Find the derivative of the implicit function: `y^2 - 2xy +sin (x+y) = cos a`?

Answer 1

`(dy)/(dx)=(2y-cos(x+y))/(2y-2x+cos(x+y))`

Explanation:

Implicit differentiation is a special case of the chain rule for derivatives. Generally differentiation problems involve functions i.e. `y=f(x)` - written explicitly as functions of `x`.

However, some functions y are written implicitly as functions of `x`. So what we do is to treat `y` as `y=y(x)` and use chain rule. This means differentiating `y` w.r.t. `y`, but as we have to derive w.r.t. `x`, as per chain rule, we multiply it by `(dy)/(dx)`.

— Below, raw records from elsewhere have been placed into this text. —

-- ==== Sys2Proof/Laws/Sched.lean ====
section
/-! SUPPORT. What bringing PBUD[d].PROJ up to date can change (log entry 97): no field of a hub register below bit 36, and nothing outside the registers. -/
namespace Sys2Proof.Machine
open Sys2Proof

/-- A field of a doubleword below bit 36 does not see a write of bits 47:36. -/
theorem fld_setFld_low (x : Word) (v lo n : Nat) (h : lo + n ≤ 36) : fld (setFld x 36 12 v) lo n = fld x lo n := by
  unfold fld bits
  apply Nat.eq_of_testBit_eq
  intro i
  simp only [Nat.testBit_mod_two_pow, Nat.testBit_div_two_pow]
  by_cases hi : i < n
  · have e : i + lo < 36 := by omega
    simp only [hi, decide_true, Bool.true_and, BitVec.testBit_toNat, setFld, maskAt, BitVec.getLsbD_or, BitVec.getLsbD_and, BitVec.getLsbD_not,
      BitVec.getLsbD_shiftLeft, e, decide_true, Bool.not_true, Bool.and_false, Bool.false_and, Bool.or_false, Bool.not_false, Bool.and_true]
    have e2 : i + lo < 64 := by omega
    simp [e2]
  · simp [hi]

/-- A write of one hub register leaves the others. -/
theorem reg_setReg_ne (h : Hub) {a b : Nat} (v : Word) (e : b ≠ a) : reg (setReg h a v) b = reg h b := by
  simp only [reg, setReg, mset]
  split
  · exact mget_mdel_ne _ _ e
  · rw [mget_minsert_ne _ _ _ e, mget_mdel_ne _ _ e]

/-- All that `putProj` and `putProjs` can do. -/
def ProjOnly (s t : State) : Prop :=
  ∃ r, t = { s with hub := { s.hub with regs := r } } ∧ ∀ off lo n, lo + n ≤ 36 → fld (reg t.hub off) lo n = fld (reg s.hub off) lo n

theorem ProjOnly.refl (s : State) : ProjOnly s s := ⟨s.hub.regs, rfl, fun _ _ _ _ => rfl⟩

theorem ProjOnly.trans {s t u : State} (a : ProjOnly s t) (b : ProjOnly t u) : ProjOnly s u := by
  obtain ⟨r, rfl, h⟩ := a
  obtain ⟨q, rfl, g⟩ := b
  exact ⟨q, rfl, fun off lo n e => (g off lo n e).trans (h off lo n e)⟩

theorem putProj_only (s : State) (d : Nat) : ProjOnly s (putProj s d) := by
  refine ⟨_, rfl, fun off lo n h => ?_⟩
  by_cases e : off = 0x2100 + 8 * d
  · subst e
    simp only [putProj, setReg, reg, mget_mset_same]
    exact fld_setFld_low _ _ _ _ h
  · show fld (reg (setReg _ _ _) off) lo n = _
    rw [reg_setReg_ne _ _ e]

theorem putProjs_only (s : State) : ProjOnly s (putProjs s) := by
  unfold putProjs
  generalize upto 8 = ds
  induction ds generalizing s with
  | nil => exact .refl s
  | cons d t ih => exact (putProj_only s d).trans (ih _)

end Sys2Proof.Machine
end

Hence derivative of `y^2-2xy+sin(x+y)=cosa` is

`2y(dy)/(dx)-2(1*y+x*(dy)/(dx))+cos(x+y)(1+(dy)/(dx))=0`

`2y(dy)/(dx)-2y-2x(dy)/(dx)+cos(x+y)+(dy)/(dx)cos(x+y)=0`

i.e. `(dy)/(dx)(2y-2x+cos(x+y))=2y-cos(x+y)`

and `(dy)/(dx)=(2y-cos(x+y))/(2y-2x+cos(x+y))`